Open the browser UI, type a natural-language query (e.g. "what prevents rain?"), and the matching reasoning path lights up on the graph. Switch the ablation mode in the UI to see exactly what the topology and sheaf layers add on top of pure graph traversal.
3D sheaf explorer
The UI also includes a 3D sheaf explorer (linked from the top bar, or /sheaf). At dim=3, every object's sheaf stalk is a unit vector on the sphere and every relation is a rotation of it. Pick an anchor and a target, and watch the anchor's "meaning" get carried through each relation on the reasoning path — the gap between where it lands and the target's stalk is the composition residual. A coherent chain lands near the target; an incoherent one drifts away.

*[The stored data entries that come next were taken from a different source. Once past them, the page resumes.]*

-- ==== Sys2Proof/Machine/State.lean ====
section
/-! DEFINITION. The state of the block, the outcomes other than a next state, and the state after reset. -/

namespace Sys2Proof.Machine

/-- What the block drives outward during one command: writes into host memory, messages, frames, packets, pulses. -/
inductive Tx where
  /-- a memory write of the PCI Express function (R377, R378, R195, R427) -/
  | hostWrite (addr : Nat) (bytes : List Byte)
  /-- an MSI-X message: vector, address, data (R398) -/
  | msix (vector addr data : Nat)
  /-- a PME message (R399) -/
  | pme
  /-- a UDP datagram to a session's source (R385) -/
  | udp (src port : Nat) (bytes : List Byte)
  /-- a frame of a head link (R351, R359) -/
  | headFrame (head : Nat) (bytes : List Byte)
  /-- a trigger edge at a camera connector (R261): port and DT of the edge -/
  | camTrigger (port dt : Nat)
  /-- a camera control command (R260): write flag, address, data, length -/
  | camControl (port : Nat) (write : Bool) (addr : Nat) (data : List Byte) (len : Nat)
  /-- the host heartbeat (R257): port and host time in ns -/
  | heartbeat (port ns : Nat)
  /-- a step edge (R291): axis, DT, positive direction -/
  | step (axis dt : Nat) (positive : Bool)
  /-- a SYNC_OUT rise (R304): output, DT, end of the pulse -/
  | sync (output dt until_ : Nat)
  /-- a packet on an emitter bus (R330) -/
  | emitter (bus : Nat) (bytes : List Byte)
  /-- an output step of a feedback channel's divider (R320): channel, DT of the edge, levels of OA and OB -/
  | divider (channel dt : Nat) (a b : Bool)
  /-- a message on the peer link (R486) -/
  | peer (bytes : List Byte)
  /-- bytes delivered to a peripheral endpoint (R437, R439) -/
  | endpoint (e : Nat) (bytes : List Byte)
  /-- an Ethernet frame sent on a port (R476) -/
  | eth (port : Nat) (bytes : List Byte)
  deriving DecidableEq, Repr

/-- A parameter value waiting for the kettle fence (R408). -/
structure PendingPar where
  id : Nat
  scope : Nat
  value : Nat
  /-- acceptance number of the write -/
  acc : Nat
  deriving DecidableEq, Repr

/-- A `PARAM_SET` that completes at the kettle fence (R408). -/
structure Deferred where
  acc : Nat
  superseded : Bool := false
  deriving DecidableEq, Repr

/-- The state of the block. The field defaults are the values after reset. -/
structure State where
  /-- commands waiting, first in first out -/
  pending : List Instr := []
  /-- device time, 62.5 ps (R14) -/
  dt : Nat := 0
  /-- how many free values have been taken (the model's own field, log entry 2) -/
  fresh : Nat := 0
  /-- what the latest command sent outward (the model's own field, log entry 5) -/
  tx : List Tx := []
  /-- parameter values that differ from their reset value, by 65,536 × ID + scope, ascending -/
  par : List (Nat × Nat) := []
  parPending : List PendingPar := []
  deferred : List Deferred := []
  otp : Otp := {}
  cyc : Cycle := {}
  host : HostIf := {}
  power : Power := {}
  svc : Service := {}
  recorder : Recorder := {}
  /-- output streams: 0 melt-pool, 1 raw frames, 2 statistics, 3 build record, 4 event records (R195) -/
  streams : List Stream := List.replicate 5 {}
  sig : SigState := {}
  lay : Lay := {}
  mps : MpsState := {}
  loop : LoopEngine := {}
  ledger : Ledger := {}
  img : ImgState := {}
  mot : MotState := {}
  fbk : FbkState := {}
  /-- the four emitter buses (12) -/
  emd : List EmdBus := List.replicate 4 {}
  dma : DmaState := {}
  int : IntState := {}
  mem : MemState := {}
  /-- trajectory engines and head links by head (03, 13) -/
  head : HeadState := {}
  las : LasState := {}
  gut : GutState := {}
  net : NetState := {}
  pair : PairState := {}
  /-- contents of device DRAM by device address (R460); unlisted bytes read 0 -/
  dram : Mem := []
  /-- contents of the xSPI flash; unlisted bytes read 0xFF -/
  flash : Mem := []
  deriving DecidableEq, Repr

/-- No command of this block stops the machine with a fault: every stop the spec names is a status, an event record or a
state of the device. -/
inductive Fault where
  deriving DecidableEq, Repr

/-- Reasons for which a command has no meaning. -/
inductive Refusal where
  /-- raised by `exec` for a row that has no meaning yet; safe: no state follows -/
  | notModelled (mnemonic : String)
  deriving DecidableEq, Repr

/-- The machine right after reset: every field at its default. The device is unpowered (Table 00.6, OFF). -/
def State.reset : State := {}

end Sys2Proof.Machine
end

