/-! Fields of `MOT.AXIS_CFG`. -/
def State.axisOn (s : State) (a : Nat) : Bool := (s.param 0x9000 a).testBit 0
def State.axisScurve (s : State) (a : Nat) : Bool := (s.param 0x9000 a).testBit 1
def State.axisChannel (s : State) (a : Nat) : Option Nat :=
  let c := byteField (s.param 0x9000 a) 1 1
  if c < 9 then some c else none
def State.limLow (s : State) (a : Nat) : Int := toSigned 32 (byteField (s.param 0x9006 a) 0 4)
def State.limHigh (s : State) (a : Nat) : Int := toSigned 32 (byteField (s.param 0x9006 a) 4 4)
/-- The motion function is host-assisted. -/
def State.motAssisted (s : State) : Bool := s.assisted fnMot

/-- At rest: filtered speed zero and no step edge pending (R284). -/
def State.atRest (s : State) (a : Nat) : Bool := decide ((s.axis a).pfSpeed = 0 ∧ (s.axis a).v = 0 ∧ (s.axis a).lastEdge ≤ s.dt)
/-- DUTY of MOT_CREF (R284, Table 10.1). -/
def State.motCref (s : State) (a : Nat) : Nat := if s.atRest a || !s.axisOn a then 1024 else s.param 0x9007 a

/-! A local feedback channel as the axes and loops see it (R309, R313, R318). -/

def State.fbkMode (s : State) (c : Nat) : Nat :=
  if c = 8 ∧ s.dparam 0xA006 = 0 then 0 else byteField (s.param 0xA000 c) 0 1
def State.channel (s : State) (c : Nat) : FbkChannel := s.fbk.channels.getD c {}
def State.setChannel (c : Nat) (f : FbkChannel → FbkChannel) (s : State) : State := { s with fbk := { s.fbk with channels := updAt s.fbk.channels c f } }
/-- C, a signed 32-bit count that wraps. -/
def State.fbkCount (s : State) (c : Nat) : Int := toSigned 32 (ofSigned 32 (s.channel c).track.c)
def State.fbkValid (s : State) (c : Nat) : Bool := (s.channel c).track.good && s.fbkMode c != 0 && decide ((s.channel c).ssiFails < 3)

/-- Feedback position of R297 from the count bound to the axis. -/
def State.feedback (s : State) (a : Nat) : Option Int :=
  (s.axisChannel a).map fun c =>
    roundDiv ((s.fbkCount c) * toSigned 32 (s.param 0x9009 a)) 65536 + (s.axis a).offset
/-- The following error (R297); 0 without feedback. -/
def State.followError (s : State) (a : Nat) : Int := match s.feedback a with | some f => (s.axis a).issued - f | none => 0
def State.followOk (s : State) (a : Nat) : Bool := decide ((s.followError a).natAbs ≤ s.param 0x900A a)

/-! SYNC_OUT (R304). -/

/-- An event of a source: 1 PHASE_START, 2 MOVE_START, 3 IN_POSITION, 4 CROSS; `ok` tests the entry. -/
def State.syncEvent (source : Nat) (ok : Nat → Bool) (s : State) : State :=
  (List.range 2).foldl (fun s o =>
    let e := byteField (s.dparam 0x900D) (16 * o) 16
    if byteField e 0 1 = source ∧ ok e then
      let until_ := s.dt + usDt' * byteField e 8 2
      { s with mot := { s.mot with syncOut := updAt s.mot.syncOut o fun u => max u until_ }, tx := s.tx ++ [.sync o s.dt until_] }
    else s) s
where usDt' : Nat := 16000
def State.syncAxis (source a : Nat) (s : State) : State := s.syncEvent source fun e => byteField e 1 1 == a
/-- The phase starts (SOURCE 1). -/
def State.syncPhase (code : Nat) (s : State) : State := s.syncEvent 1 fun e => byteField e 2 1 == code

/-! Moves. -/

/-- The command of a move completes. -/
def State.endMove (acc : Option Nat) (status : Nat) (s : State) : State :=
  match acc with | some a => s.complete a status [] | none => s

/-- The move in progress and a waiting one end with ABORTED. -/
def State.abortMove (a : Nat) (s : State) : State :=
  let x := s.axis a
  let s1 := s.setAxis a fun x => { x with move := none, wait := none, ramp := false, mode := if x.mode == .moving then .idle else x.mode }
  (s1.endMove (x.move.bind (·.acc)) stAborted).endMove (x.wait.map (·.acc)) stAborted

/-- The target of a controlled stop: the limit ahead of the motion (R286). -/
def State.stopMove (s : State) (a : Nat) (acc : Option Nat) : AxisMove :=
  { speedMode := true, target := (if (s.axis a).v < 0 then s.limLow a else s.limHigh a) * stepUnit, cruise := 0, acc := acc }

/-- A move begins from the present p and v (R287, R288); OVERSHOOT when it must pass its target. -/
def State.beginMove (a : Nat) (m : AxisMove) (s : State) : State :=
  let x := s.axis a
  let d := m.target - x.p
  let dec := accelOf (s.param 0x9004 a)
  let past := !m.speedMode && x.move.isSome && decide (x.v ≠ 0 ∧ signOf d = signOf x.v ∧ 2 * dec * d.natAbs < x.v.natAbs * x.v.natAbs)
  let s1 := (s.endMove (x.move.bind (·.acc)) stAborted).endMove (x.wait.map (·.acc)) stAborted
  (s1.setAxis a fun x => { x with
    move := some m, wait := none, ramp := false, mode := .moving, inPosition := false, atLimit := false, overshoot := x.overshoot || past }).syncAxis 2 a

/-- The move a MODE, a value and a SPEED describe (R286). -/
def State.moveOf (s : State) (a mode : Nat) (value : Int) (speed : Nat) (acc : Option Nat) : AxisMove :=
  match mode with
  | 0 => { target := value * stepUnit, cruise := cruiseOf speed, acc := acc }
  | 1 => { target := ((s.axis a).issued + value) * stepUnit, cruise := cruiseOf speed, acc := acc }
  | _ =>
    if value = 0 then s.stopMove a acc
    else { speedMode := true, target := (if 0 < value then s.limHigh a else s.limLow a) * stepUnit, cruise := cruiseOf value.natAbs, acc := acc }

def State.targetOk (s : State) (a : Nat) (m : AxisMove) : Bool :=
  m.speedMode || decide (s.limLow a * stepUnit ≤ m.target ∧ m.target ≤ s.limHigh a * stepUnit)

/-! Quick stops and faults (R293, R294, R296). -/

def State.failStep (a : Nat) (s : State) : State :=
  match (s.axis a).move.bind (·.recoat) with
  | some i => { s with mot := { s.mot with steps := updAt s.mot.steps i fun st => { st with st := .failed } } }
  | none => s

def State.quickStop (a : Nat) (s : State) : State :=
  if !s.axisOn a then s
  else
    let x := s.axis a
    let safe := decide (x.pfSpeed.natAbs * 1000000 ≤ s.param 0x9008 a * 4294967296)
    let p := x.issued * stepUnit
    let s1 := (s.failStep a).abortMove a
    let s2 := s1.setAxis a fun x => { x with
      p := p, v := 0, pf := p, pfSpeed := 0, hist := x.hist.map fun _ => p
      posValid := x.posValid && safe
      waitZero := if (s.axisChannel a).isSome then some 0 else none
      quickStops := inc32 x.quickStops }
    s2.logEvent 0x9001 a (bit (x.posValid && safe)) (ofSigned 32 x.issued)

def State.axisFault (cause a : Nat) (s : State) : State :=
  if (s.axis a).mode == .fault || !s.axisOn a then s
  else ((s.quickStop a).setAxis a fun x => { x with mode := .fault, cause := cause }).logEvent 0x9002 a cause 0

/-- The cause of a fault is still present (R296). -/
def State.causePresent (s : State) (a : Nat) : Bool :=
  match (s.axis a).cause with
  | 1 => (s.axis a).pinLow
  | 2 => !s.followOk a
  | _ => false

/-! The recoat sequence (R299 to R301). -/

def recoatCount (v : Nat) : Nat := byteField v 0 1
/-- Bytes of recoat step `i` as a number. -/
def recoatStep (v i : Nat) : Nat := byteField v (16 + 16 * i) 16
def stepAxis (e : Nat) : Nat := byteField e 0 1
def stepKind (e : Nat) : Nat := byteField e 1 1
def stepStart (e : Nat) : Nat := byteField e 2 1

/-- A step's target from the axis position `pos` (Table 10.4). -/
def recoatTarget (e : Nat) (pos : Int) (thickness layer scale : Nat) : Int :=
  match stepKind e with
  | 0 => toSigned 32 (byteField e 4 4)
  | 1 => pos + toSigned 32 (byteField e 4 4)
  | 2 => pos + roundDiv ((thickness : Int) * scale * toSigned 16 (byteField e 4 2)) 67108864
  | _ => if layer % 2 = 0 then toSigned 32 (byteField e 4 4) else toSigned 32 (byteField e 12 4)

/-- The axis can make a recoat move. -/
def State.axisReady (s : State) (a : Nat) : Bool := s.axisOn a && (s.axis a).mode != .fault && (s.axis a).posValid

/-- Step `i` starts, or fails where it cannot (R301). -/
def State.startStep (i : Nat) (s : State) : State :=
  let e := recoatStep (s.dparam 0x900C) i
  let a := stepAxis e
  let t := ((s.mot.steps.getD i {}).target).getD 0
  let m : AxisMove := { target := t * stepUnit, cruise := cruiseOf (byteField e 8 4), recoat := some i }
  let set (x : RecoatState) (s : State) : State := { s with mot := { s.mot with steps := updAt s.mot.steps i fun st => { st with st := x } } }
  if s.axisReady a && s.targetOk a m then set .running (s.beginMove a m) else set .failed s

/-- Whether step `i`'s START condition holds, SYNC_IN apart (Table 10.3). -/
def State.stepCan (s : State) (i : Nat) : Bool :=
  let st (j : Nat) : RecoatState := (s.mot.steps.getD j {}).st
  if stepStart (recoatStep (s.dparam 0x900C) i) = 1 then st (i - 1) == .running || st (i - 1) == .done
  else (List.range i).all fun j => st j == .done

/-- Steps whose condition holds start, in order; those that wait for an edge are armed. -/
def State.recoatAdvance (s : State) : State :=
  (List.range s.mot.steps.length).foldl (fun s i =>
    if (s.mot.steps.getD i {}).st == .waiting && s.stepCan i then
      if 2 ≤ stepStart (recoatStep (s.dparam 0x900C) i) then
        { s with mot := { s.mot with steps := updAt s.mot.steps i fun st => { st with st := .armed none } } }
      else s.startStep i
    else s) s

/-- A failed step with nothing running: the sequencer waits for a release (R301). -/
def State.recoatStuck (s : State) : Bool :=
  s.mot.steps.any (fun st => st.st == .failed) && s.mot.steps.all fun st => match st.st with | .failed | .done | .waiting => true | _ => false
def State.recoatDone (s : State) : Bool := s.mot.steps.all fun st => st.st == .done
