-- ==== Sys2Proof/Machine/LoopOps.lean ====
section
/-! DEFINITION. The correction engine on the state (07): configuration, placement (R209 to R211), inputs (R213, R222, R224),
executions (R204 to R208), misses, generators and captures (R233 to R236), resets (R219). -/

namespace Sys2Proof.Machine

def State.loopCfg (s : State) (l : Nat) : Nat := s.dparam (0x6400 + l)
def State.loopMode (s : State) (l : Nat) : LoopMode := cfgMode (s.loopCfg l)
def State.loopState (s : State) (l : Nat) : LoopState := s.loop.loops.getD l {}
def State.setLoop (l : Nat) (f : LoopState → LoopState) (s : State) : State := { s with loop := { s.loop with loops := updAt s.loop.loops l f } }
def State.loopCoef (s : State) (l : Nat) : LoopCoef :=
  coefOf (s.dparam (0x6600 + l)) (s.dparam (0x6700 + l)) (s.dparam (0x6800 + l)) (s.dparam (0x6900 + l)) (s.dparam (0x6A00 + l))
    (s.dparam (0x6B00 + l)) (s.dparam (0x6F00 + l))
def State.placedOf (s : State) (l : Nat) : Option Placed := s.loop.placed.find? fun p => p.loop == l

/-! Placement. -/

/-- A loop that a placement places (R203, R211). -/
def State.placeable (s : State) (l : Nat) : Bool :=
  s.loopMode l != .off && (match loopHead l with | some h => s.inProfile h | none => true)
def State.placeItem (s : State) (l : Nat) : Nat × Nat × Nat × Nat := (l, loopCost l, cfgDiv (s.loopCfg l), cfgPhase (s.loopCfg l))
/-- C of R202. -/
def State.loopCap (s : State) : Nat := s.ts - 16
/-- The whole placement of R209. -/
def State.tryPlace (s : State) : Option (List Placed) :=
  placeAll s.loopCap s.loop.islands [] (((List.range 256).filter s.placeable).map s.placeItem)
def State.usePlacement (ps : List Placed) (s : State) : State :=
  { s with loop := { s.loop with
      placed := ps
      placements := add32 s.loop.placements 1
      maxLoad := (List.range 24).foldl (fun (a p : Nat) => max a (maxPhaseLoad ps p)) 0 } }

/-- Enabled servo and general loops (R211). -/
def State.servoLoops (s : State) : List Nat := (List.range 96).filterMap fun (i : Nat) => if s.placeable (32 + i) then some (32 + i) else none
def State.generalLoops (s : State) : List Nat := (List.range 128).filterMap fun (i : Nat) => if s.placeable (128 + i) then some (128 + i) else none
/-- Whether the head declares raw tracks on axis `a`; AXES bits 5:3 are zero at version 1 (Table 13.7, R357). -/
def HlkPort.tracks (x : HlkPort) (a : Nat) : Bool := x.version / 16 != 1 && (field x.cap 9 1).testBit (3 + a)
/-- SERVO_CAP: the head did not declare raw tracks of the axis at link-up. -/
def State.servoCapFail (s : State) : Bool :=
  s.servoLoops.any fun l => !(s.hlk ((l - 32) / 3)).tracks ((l - 32) % 3)
/-- The sum over general loops of 48 × f_s ÷ D exceeds EXTRA_OPS × 10⁶; sixteenths keep it exact. -/
def State.generalLoad (s : State) : Nat := s.generalLoops.foldl (fun (a l : Nat) => a + 16 / cfgDiv (s.loopCfg l)) 0
def State.loopOver (s : State) : Bool :=
  decide (s.cyc.profile.servo < s.servoLoops.length) ||
    decide (16 * s.cyc.profile.extraOps * 1000000 * s.ts < 48 * 1000000000 * s.generalLoad) || s.tryPlace.isNone

/-! Inputs. -/

/-- The slot of the sample that EXPOSE started with. -/
def State.slot0 (s : State) : Nat := s.cyc.dtS / (16 * s.ts)
/-- The input sample's index for a slot (R204): its sample in EXPOSE, else the slot's own number. -/
def State.inputIndex (s : State) (slot : Nat) : Nat := if s.exposing then slot - s.slot0 else slot
def State.noteAt (s : State) (h slot : Nat) : Option BlockNote := (s.loop.notes.getD h []).find? fun n => n.slot == slot
def State.lastNote (s : State) (h : Nat) : Option BlockNote := (s.loop.notes.getD h []).head?
/-- A metric of the sample in a slot (R186). -/
def State.metricAt (s : State) (h slot i : Nat) : Nat × Bool :=
  match s.senseAt h slot, s.noteAt h slot with
  | some x, some n => metricValue i x n.frame
  | _, _ => (0, false)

Honest note: the restriction maps are currently random placeholders, so residuals are large by design (the trace above lands far from the target). The explorer is built to make that visible — when learned maps arrive, you'll see meaning start to compose.
The server also exposes the database over HTTP for non-Python clients:
curl -X POST http://127.0.0.1:8000/api/query \
-H "Content-Type: application/json" \
-d '{"query": "what prevents rain?", "mode": "reasoning"}'
How it works
Each piece of knowledge is a Knowledge Object K = (V, E, 𝒯, 𝒮):
| Component | What it is | Status |
|---|---|---|
| V | Optional embedding vector (legacy compatibility) | stable |
| E | Typed, directed, weighted edges (causes, prevents, is_a, …) |
stable — the proven core |
| 𝒯 | Topological signature from persistent homology | experimental |
| 𝒮 | Sheaf section — how meaning transforms across a relation | experimental |
Retrieval runs a multi-stage pipeline (paper Algorithm 1):
- Deterministic lookup — exact typed-edge match (precision 1.0 for single-hop).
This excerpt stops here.